De retour à Paris, lorsqu’il s’agit de rédiger mon mémoire je sentis toute l’insuffisance de mes notes, et je résolus d’aller trouver moi-même M. André chez lui rue Ménilmontant n° 12. Je lui remis une série de questions sur une feuille double en le priant de les envoyer au régisseur qui se trouvant sur les lieux serait plus à même d’y répondre que tout autre. M. André me promit de répondre à mes questions, et de m’adresser le résultat à l’Ecole des Mines. En supposant qu’il écrivit au régisseur de l’usine comme je lui en avais exprimé le désir, un intervalle de 8 jours était plus que suffisant pour terminer cette affaire. J’attendis 15 jours et voyant que je ne recevais pas de réponse, je retournai chez M. André qui me dit n’avoir pas eu encore le temps de s’occuper de ma demande ; mais il me promit que je serais bientôt satisfait. J’attendis encore 8 jours. Pas de réponse. Je retournai de nouveau chez M. André qui enfin se décida à répondre lui-même très sèchement à mes questions en se gardant bien toutefois de me donner des détails circonstanciés, de sorte que je me trouvai à peu près aussi embarrassé qu’auparavant. Je n’entrepris donc la rédaction de mon mémoire qu’à la dernière extrémité, en comptant bien sur l’indulgence du Conseil. J’y ai ajouté comme appendice une petite note sur une modification apportée au traitement du minerai de fer dans les hauts-fourneaux. Cette modification est toute nouvelle et ne manque pas d’intérêt.

Mémoire

L’usine d’Osne le Val appartient à M. André.
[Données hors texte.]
-- ==== Sys2Proof/Machine/Root.lean ====
section
/-! DEFINITION. One root: resets and their release, power states, throttling and droop, the CLK registers (chapter 2). -/

namespace Sys2Proof.Machine

def modClk (f : Clk → Clk) (s : State) : State := { s with clk := f s.clk }

/-! Resets (R25–R27, Tables 2-5, 2-6). -/

/-- A low of a reset input starts a reset or not by its length; between 50 ns and the minimum it is not promised which
(R25). -/
def lowActs (min ns : Nat) (act : State → State) (s : State) : State :=
  if s.clk.pstate = .off ∨ ns < 50 then s
  else if min ≤ ns then act s
  else if freeVal s % 2 = 1 then act (freeNext s) else freeNext s

/-- COLD_RESET: PORST_N low. -/
def execColdReset (lowNs : Nat) (s : State) : Host.Outcome State Fault Refusal :=
  .next (lowActs 10000 lowNs (resetCause true 2) s)

/-- WARM_RESET: SYSRST_N low. -/
def execWarmReset (lowNs : Nat) (s : State) : Host.Outcome State Fault Refusal :=
  .next (lowActs 1000 lowNs (resetCause false 3) s)

/-- CORE_SUPERVISOR_RESET: VDD_CORE below 0.845 V. -/
def execCoreSupervisorReset (lowNs : Nat) (s : State) : Host.Outcome State Fault Refusal :=
  .next (lowActs 50 lowNs (resetCause true 1) s)

/-- CLK_LOSS: REFCLK or the PLL's lock is lost; REFCLK may be stopped in SLEEP and OFF (R17). -/
def execClkLoss (s : State) : Host.Outcome State Fault Refusal :=
  .next (match s.clk.pstate with
    | .sleep => s
    | .off => s
    | _ => modClk (fun c => { c with refclkOk := false }) (resetCause true 6 s))

/-- A write of CLK.SWRST (R27); it ends the fault state only where a running sentinel makes it (R213). -/
def swrstWrite (v : Word) (s : State) : State :=
  if wfld v 0 16 = 0xA5C3 ∧ (s.fault.mode = 2 → sentinelRuns s = true) then resetCause false 4 s else s

/-- SWRST. -/
def execSwrst (key : Word) (s : State) : Host.Outcome State Fault Refusal := .next (live s (swrstWrite key))

/-- Where the yielding clocks stand at a root beat, which release falls on: 250 FCLK and 125 SCLK cycles a beat; how many
beats have passed since the PLL locked is open (R18, R32). -/
def beatPositions (s : State) : State :=
  let b := freeVal s
  freeNext (modClk (fun c => { c with fpos := 250 * b % 8, spos := 125 * b % 8, sphase := 0 }) s)

/-- RESET_RELEASE: the last cause has ended; fuses are sensed, memories are zero, V0 is derived, the pair starts the boot
ROM and the lanes run their tests (Table 2-6). -/
def execResetRelease (s : State) : Host.Outcome State Fault Refusal :=
  .next (if s.clk.held && s.loft.pwrEn && !s.clk.thermHold && s.clk.pstate != .off then
    let s1 := if s.loft.sleepExit then setCause 7 (modLoft (fun l => { l with sleepExit := false }) s) else s
    let s2 := beatPositions (senseFuses { s1 with clk := { s1.clk with held := false, cold := false, pstate := .run, pllLock := true, refclkOk := true } })
    let s3 := { s2 with
      keys := { s2.keys with v0 := deriveV0 kekSeed, v0Ready := true }
      pins := { s2.pins with pads := [] }
      idn := { s2.idn with booting := true } }
    loftRelease (wdogReload s3)
  else s)

/-! Power states (R28–R31). -/

/-- A pending divisor takes effect. -/
def pxdivApply (s : State) : State :=
  match s.clk.pxdivPend with
  | some n => modClk (fun c => { c with pxdivPend := none, pxdivLive := n }) s
  | none => s

/-- NAP is entered when the core waits, NAP is requested, the device is in DIM and no unmasked event is pending (R29). -/
def napSettle (s : State) : State :=
  if s.clk.pstate == .dim && s.clk.napWanted && !s.clk.psBusy && s.core.waiting && !sentinelPending s then
    let s1 := if rbit s (gpioBase + 0x090) 0 then pinsHold s else s
    rasterOff (audioStop (pxdivApply (modClk (fun c => { c with pstate := .nap }) s1)))
  else s

/-- NAP ends in DIM. -/
def napExit (s : State) : State :=
  if s.clk.pstate = .nap then
    let s1 := modClk (fun c => { c with pstate := .dim }) s
    if aclkRuns s1 then audioStart s1 else s1
  else s

/-- The Vat goes to its journal-consistent point for SLEEP (R31). -/
def sleepBegin (s : State) : State := vatStop s

/-- DIM is reached: the lanes power down, and the requested state goes on from there (R29, R30). -/
def dimReached (s : State) : State :=
  let s1 := portsDim (modClk (fun c => { c with pstate := .dim, dimWanted := false, draining := false, psBusy := c.sleepWanted }) s)
  if s1.clk.sleepWanted then sleepBegin s1 else napSettle s1

/-- A write of CLK.PSREQ (R29). A request for the current state has no effect: in DIM a request for DIM leaves a request for
NAP that waits as it is. -/
def psreqWrite (v : Word) (s : State) : State :=
  let n := wfld v 0 3
  if s.clk.psBusy ∨ 3 < n then s
  else
    let s1 := setRegN (clkBase + 0x00C) n s
    match s.clk.pstate, n with
    | .run, 0 => s1
    | .run, _ => modClk (fun c => { c with psBusy := true, dimWanted := true, napWanted := n == 2, sleepWanted := n == 3 }) s1
    | .dim, 1 => s1
    | _, 0 => modClk (fun c => { c with psBusy := true, runWanted := true, napWanted := false }) (napExit s1)
    | _, 1 => napExit (modClk (fun c => { c with napWanted := false }) s1)
    | _, 2 => napSettle (modClk (fun c => { c with napWanted := true }) s1)
    | _, _ => sleepBegin (modClk (fun c => { c with psBusy := true, sleepWanted := true, napWanted := false }) s1)

/-- PSREQ_RUN. -/
def execPsreqRun (s : State) : Host.Outcome State Fault Refusal := .next (live s (psreqWrite 0#32))

/-- PSREQ_DIM. -/
def execPsreqDim (s : State) : Host.Outcome State Fault Refusal := .next (live s (psreqWrite 1#32))

/-- PSREQ_NAP. -/
def execPsreqNap (s : State) : Host.Outcome State Fault Refusal := .next (live s (psreqWrite 2#32))

/-- PSREQ_SLEEP. -/
def execPsreqSleep (s : State) : Host.Outcome State Fault Refusal := .next (live s (psreqWrite 3#32))

/-- The drain of DIM runs: admission has stopped at the first boundary after the request (R30). -/
def dimDraining (s : State) : Bool := s.clk.dimWanted && s.clk.draining

/-- Dry ports with a frame of which only some cells were admitted. -/
def pendingPorts (s : State) : List Nat := (List.range 8).filter fun d => (cal s d).pend.isSome

/-- DIM_DRAIN_END: every admitted frame has left or been discarded, those of which only some cells came included. -/
def execDimDrainEnd (s : State) : Host.Outcome State Fault Refusal :=
  .next (live s fun s => if dimDraining s && s.mach.frames.isEmpty && (pendingPorts s).isEmpty then dimReached s else s)

/-- A frame that the drain does not finish: DIM_DISCARD of its ingress port; one in transmission ends with an error. -/
def dimDiscard (f : Sheet) (s : State) : State :=
  let s1 := if f.stage = .sending then sendOut f.egress f.result false s else s
  cntAdd (portCnt f.port 15) 1 (discardFrm f s1)

/-- A frame whose cells did not all come before the drain's end: DIM_DISCARD of its dry port. -/
def dimPending (d : Nat) (s : State) : State :=
  cntAdd (portCnt (8 + d) 15) 1 (modCal d (fun c => { c with pend := none }) s)

/-- DIM_DRAIN_TIMEOUT: 500 µs after the boundary. -/
def execDimDrainTimeout (s : State) : Host.Outcome State Fault Refusal :=
  .next (live s fun s =>
    if dimDraining s && decide (s.clk.drainFrom + 625000 ≤ nowP s) then
      dimReached ((pendingPorts s).foldl (fun x d => dimPending d x) (s.mach.frames.foldl (fun x f => dimDiscard f x) s))
    else s)

/-- DIM_EXIT_DONE: the lanes of every enabled port are powered up and set (R29). -/
def execDimExitDone (s : State) : Host.Outcome State Fault Refusal :=
  .next (live s fun s =>
    if s.clk.runWanted && s.clk.pstate == .dim && (List.range 16).all (fun q => (port s q).state != psDim) then
      modClk (fun c => { c with pstate := .run, psBusy := false, runWanted := false, admitFrom := true }) s
    else s)

/-- SLEEP_ENTRY_DONE: with the Vat at its point, the core is held in cold reset and PWR_EN falls (R31); the pads keep their
sleep states (R408). -/
def execSleepEntryDone (s : State) : Host.Outcome State Fault Refusal :=
  .next (live s fun s =>
    if s.clk.sleepWanted && s.clk.pstate != .run && vatAtPoint s then
      modLoft (fun l => { l with pwrEn := false })
        (clearAll true (modClk (fun c => { c with pstate := .sleep }) (padsLatch s)))
    else s)

/-! Throttling, droop and the thermal trip (R32–R34). -/

/-- Tmax of the part's grade (Table 3-1's BIN, R13). -/
def tmax (s : State) : Int := if fld s.fuses.bin 2 2 = 2 then 105 else 95

/-- Temperatures at which a level is entered and left (Table 2-10). -/
def levelEnter (t : Int) (l : Nat) : Int := match l with | 1 => t - 5 | 2 => t - 2 | _ => t
def levelLeave (t : Int) (l : Nat) : Int := match l with | 1 => t - 7 | 2 => t - 4 | _ => t - 2

/-- The highest level that a temperature enters. -/
def levelFor (t hot : Int) : Nat :=
  if levelEnter t 3 ≤ hot then 3 else if levelEnter t 2 ≤ hot then 2 else if levelEnter t 1 ≤ hot then 1 else 0

/-- The level after levels have been left one by one. -/
def levelDown (t hot : Int) : Nat → Nat
  | 0 => 0
  | l + 1 => if hot < levelLeave t (l + 1) then levelDown t hot l else l + 1

/-- The throttle level after a sample. -/
def newLevel (s : State) (hot : Int) : Nat := max (levelFor (tmax s) hot) (levelDown (tmax s) hot s.clk.throttle)

/-- Any sensor at 115 °C or more: a cold reset, which is held (R34). -/
def thermalTrip (s : State) : State := modClk (fun c => { c with thermHold := true }) (resetCause true 5 s)

/-- A sampling round while a reset is held: a trip joins the reset, and its hold ends when every sensor reads below 105 °C; in
SLEEP and OFF nothing is sampled (R25, R34). -/
def heldSample (temps : List Int) (s : State) : State :=
  if s.loft.pwrEn = false ∨ s.clk.pstate = .off then s
  else if (List.range 6).any (fun i => decide (115 ≤ temps.getD i 0)) then thermalTrip s
  else if (List.range 6).all (fun i => decide (temps.getD i 0 < 105)) then modClk (fun c => { c with thermHold := false }) s
  else s

/-- TELEMETRY_SAMPLE: sensors and monitors are sampled; any sensor at 115 °C or more trips, and the trip's hold ends when
every sensor reads below 105 °C (R34). -/
def execTelemetrySample (temps : List Int) (rails : List Nat) (s : State) : Host.Outcome State Fault Refusal :=
  .next (
    if s.clk.held then heldSample temps s
    else
      let ts := newTemps s temps
      let (i, hot) := hottest ts
      let rs := (List.range 8).map fun r => rails.getD r 0
      let s1 := telSample rs (modClk (fun c => { c with
        temps := ts, rails := rs, hotSensor := i, hotTemp := hot, cal := 0, throttle := newLevel s hot }) s)
      let s2 := noteRate s1
      if 115 ≤ hot then thermalTrip s2 else s2)

/-- DROOP_START (R33). -/
def execDroopStart (s : State) : Host.Outcome State Fault Refusal :=
  .next (live s fun s =>
    if s.clk.droop then s
    else noteRate (setRegN (clkBase + 0x01C) (satInc 16 (reg s (clkBase + 0x01C)).toNat)
      (modClk (fun c => { c with droop := true }) s)))

/-- DROOP_END. -/
def execDroopEnd (s : State) : Host.Outcome State Fault Refusal :=
  .next (live s fun s => noteRate (modClk (fun c => { c with droop := false }) s))

/-! Registers (Table 2-7). -/

/-- A write of CLK.PXDIV (R21). -/
def pxdivWrite (v : Word) (s : State) : State :=
  let n := wfld v 0 10
  if inRange n 20 1000 then
    let s1 := setRegN (clkBase + 0x014) n s
    if pxclkRuns s then modClk (fun c => { c with pxdivPend := some n }) s1
    else modClk (fun c => { c with pxdivPend := none, pxdivLive := n }) s1
  else s

/-- PXDIV. -/
def execPxdiv (v : Word) (s : State) : Host.Outcome State Fault Refusal := .next (live s (pxdivWrite v))

/-- A write of CLK.GATE: gating PXCLK stops the raster and lets a pending divisor take effect at once (R21, R333); ungating
ACLK restarts the sample count, gating it lets the audio balls go to their reset state (R372). -/
def gateWrite (v : Word) (s : State) : State :=
  let s1 := writeTyped (clkBase + 0x010) false v s
  let s2 := if aclkRuns s1 = aclkRuns s then s1 else if aclkRuns s1 then audioStart s1 else audioStop s1
  if wbit v 0 then s2 else pxdivApply (rasterOff s2)

/-- CLK_GATE. -/
def execClkGate (v : Word) (s : State) : Host.Outcome State Fault Refusal := .next (live s (gateWrite v))

/-- The value a CLK register reads as. -/
def clkPeek (o : Nat) (s : State) : Word :=
  let c := s.clk
  match o with
  | 0x000 => w32 (b2n c.pllLock + b2n c.refclkOk * 2 + c.throttle * 2 ^ 2 + b2n c.droop * 2 ^ 4 + pstateCode c.pstate * 2 ^ 5 + b2n c.psBusy * 2 ^ 8
      + b2n c.pxdivPend.isSome * 2 ^ 9)
  | 0x008 => 0#32
  | 0x018 => w32 (c.hotSensor + ofSigned 8 c.hotTemp * 2 ^ 8)
  | _ => reg s (clkBase + o)

/-- The side effect of a read of a CLK register. -/
def clkReadEffect (o : Nat) (s : State) : State := readClears (clkBase + o) s

/-- A software write of a CLK register. -/
def clkWrite (o : Nat) (v : Word) (s : State) : State :=
  match o with
  | 0x008 => swrstWrite v s
  | 0x00C => psreqWrite v s
  | 0x010 => gateWrite v s
  | 0x014 => pxdivWrite v s
  | _ => writeTyped (clkBase + o) false v s

end Sys2Proof.Machine
end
Elle se compose d’un haut-fourneau au charbon de bois où l’on traite les minerais des environs. La fonte est moulée en première fusion et sert à fabriquer divers objets de base tels que statues, panneaux de portes cochères, appuis de croisées etc.

Le but de ce mémoire est de donner des détails sur l’ensemble de l’usine, et surtout de faire connaître les dispositions particulières employées pour le moulage.
Le terrain néocomien du département de la Haute-Marne renferme 2 couches distinctes de minerai de fer dont l’une occupe la partie inférieure de ce terrain et l’autre la partie supérieure. Ces deux minerais ont subi l’action des eaux diluviennes, et leurs débris se sont amoncelés pêle-mêle dans les cavités du terrain jurassique en donnant lieu à un 3e gîte de minerai de fer qui n’est autre chose qu’un mélange des deux précédents et qui porte le nom de mine de roche parce qu’on l’exploite entre des roches calcaires. Le premier de ces minerais se trouve en plaquettes géodiques accompagnées de minerai en oolithes miliaires (on l’appellera minette en Lorraine NDLR). On l’appelle mine demi roche, soit parce qu’il a moins de consistance à cause du minerai oolithique  qui l’accompagne que le minerai remanié, soit parce qu’il n’est que voisin des roches calcaires au milieu desquelles se trouve ce dernier. Quant au minerai qui fait partie de l’assise supérieure du terrain néocomien, c’est un minerai en oolithes miliaires disséminées dans une couche d’argile dont la puissance varie de 1,20 m à 1,60 m.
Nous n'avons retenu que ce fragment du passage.